Double Zero Capital, LP
Signature:/s/ Wen Hou
Name/Title:Manager of Brand Name GP, LLC, manager of Double Zero Capital, LP
Date:05/28/2026
Brand Name GP, LLC
Signature:/s/ Wen Hou
Name/Title:Manager
Date:05/28/2026
Wen Hou
Signature:/s/ Wen Hou
Name/Title:Wen Hou
Date:05/28/2026

FAQ

What ownership stake in Osisko Development (ODV) does Double Zero report?

Double Zero Capital and related parties report beneficial ownership of 63,632,697 Osisko Development shares, representing 19.9% of the outstanding common shares. This total combines directly held shares and shares issuable from warrants, all constrained by a 19.9% Beneficial Ownership Blocker.

How many Osisko Development (ODV) shares does Double Zero hold directly?

Double Zero directly holds 48,591,775 Osisko Development common shares. The reported 63,632,697 beneficially owned shares also include 15,040,922 shares that could be issued upon warrant exercise, subject to a 19.9% ownership cap under the Beneficial Ownership Blocker agreement.

What is the size and pricing of Double Zero’s Osisko Development convertible notes purchase?

Double Zero agreed to purchase Osisko Development 4.125% convertible senior notes due 2031 with $50,000,000 principal amount. The aggregate purchase price is $50,017,187.50, reflecting full principal plus accrued interest from the prior offering’s closing to the private placement closing date.

What are the key terms of Osisko Development’s 4.125% convertible notes held by Double Zero?

The notes are senior unsecured obligations paying 4.125% interest per year, semi-annually from December 15, 2026, and maturing June 15, 2031. They are initially convertible at 272.1088 shares per $1,000 principal, with conversion into cash, shares, or both at the issuer’s election.

How does the Beneficial Ownership Blocker affect Double Zero’s Osisko (ODV) warrants and notes?

Under a Beneficial Ownership Blocker, Double Zero cannot exercise warrants or convert notes if doing so would raise its ownership to 19.9% or more of outstanding shares.

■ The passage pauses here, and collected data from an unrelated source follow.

-- ==== Sys2Proof/Machine/Expander.lean ====
section
/-! DEFINITION. The expander: exponent-coded blocks decoded to 2,048 BF16 values (R465 to R471, R474, R483). Bytes are
read through a function of the offset from block 0, which gives zero outside the read window (R471). -/
namespace Sys2Proof.Machine

/-- A code-table entry with a length from 1 to 12: length and symbol (R468, R469). -/
abbrev CodeEnt := Nat × Nat

/-- An entry placed after those of a smaller or equal (length, symbol): ties go to the lower entry number (R469). -/
def insertEnt (e : CodeEnt) : List CodeEnt → List CodeEnt
  | [] => [e]
  | x :: t => if e.1 < x.1 ∨ (e.1 = x.1 ∧ e.2 < x.2) then e :: x :: t else x :: insertEnt e t

/-- The entries in canonical order with their codes: length, symbol, code (R469). -/
def assignCodes : Nat → Nat → List CodeEnt → List (Nat × Nat × Nat)
  | _, _, [] => []
  | code, prev, e :: t =>
    let c := code * 2 ^ (e.1 - prev)
    (e.1, e.2, c) :: assignCodes (c + 1) e.1 t

/-- The canonical code of a block whose table starts at byte `at_` (R468, R469). -/
def codeOf (rd : Nat → Byte) (at_ n : Nat) : List (Nat × Nat × Nat) :=
  let ents := (upTo n).filterMap (fun j =>
    let len := (rd (at_ + 2 * j + 1)).toNat % 16
    if 1 ≤ len ∧ len ≤ 12 then some (len, (rd (at_ + 2 * j)).toNat) else none)
  let order := ents.foldl (fun l e => insertEnt e l) []
  assignCodes 0 ((order.map (fun e => e.1)).headD 0) order

/-- Twelve stream bits from bit pos, the first most significant; a bit at or beyond 8 × EBYTES reads as zero (R470, R471). -/
def streamBits (rd : Nat → Byte) (base ebytes pos : Nat) : Nat :=
  (upTo 12).foldl (fun a i =>
    let p := pos + i
    2 * a + (if p < 8 * ebytes then b2n (bitAt (rd (base + p / 8)).toNat (7 - p % 8)) else 0)) 0

/-- Exponent and length that a window of 12 bits decodes to: 0 and 12 when no entry matches (R470). -/
def matchCode (w : Nat) : List (Nat × Nat × Nat) → Nat × Nat
  | [] => (0, 12)
  | e :: t => if e.2.2 < 2 ^ e.1 ∧ w / 2 ^ (12 - e.1) = e.2.2 then (e.2.1, e.1) else matchCode w t

/-- The values of a coded block from value i on (R470). -/
def decodeVals (rd : Nat → Byte) (sm base ebytes : Nat) (code : List (Nat × Nat × Nat)) :
    Nat → Nat → Nat → List Byte
  | 0, _, _ => []
  | n + 1, i, pos =>
    let m := matchCode (streamBits rd base ebytes pos) code
    let b := (rd (sm + i)).toNat
    leBytes 2 (2 ^ 15 * (b / 128) + 128 * m.1 + b % 128) ++
      decodeVals rd sm base ebytes code n (i + 1) (pos + m.2)

/-- Size in bytes of the block at an offset, from its header (R466 to R468). -/
def blockSize (rd : Nat → Byte) (off : Nat) : Nat :=
  let h := leVal ((upTo 8).map (fun i => rd (off + i)))
  if bitAt h 0 then 2056 + 2 * (bitsAt h 8 9 + 1) + bitsAt h 24 12 else 4104

/-- The 4,096 bytes of values of the block at an offset (R467, R470). -/
def blockVals (rd : Nat → Byte) (off : Nat) : List Byte :=
  let h := leVal ((upTo 8).map (fun i => rd (off + i)))
  if bitAt h 0 then
    let n := bitsAt h 8 9 + 1
    decodeVals rd (off + 8) (off + 2056 + 2 * n) (bitsAt h 24 12) (codeOf rd (off + 2056) n) 2048 0 0
  else (upTo 4096).map (fun i => rd (off + 8 + i))

/-- The 8,192 bytes of a coded tile: block 1 starts where block 0 ends (R465). -/
def tileVals (rd : Nat → Byte) : List Byte := blockVals rd 0 ++ blockVals rd (blockSize rd 0)

/-- Cycles of one block without waits: max(32, ⌈size / rate⌉) (R476). -/
def blockCycles (size rate : Nat) : Nat := max 32 (ceilDiv size rate)

end Sys2Proof.Machine
end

This cap limits how many additional shares can be issued to Double Zero at any time.

What Osisko Development share count underlies Double Zero’s 19.9% ownership calculation?

The 19.9% figure is based on 304,721,378 Osisko Development shares outstanding as of May 11, 2026, plus 15,040,922 shares issuable under certain warrants. This combined figure reflects the maximum additional shares issuable to Double Zero under the ownership blocker.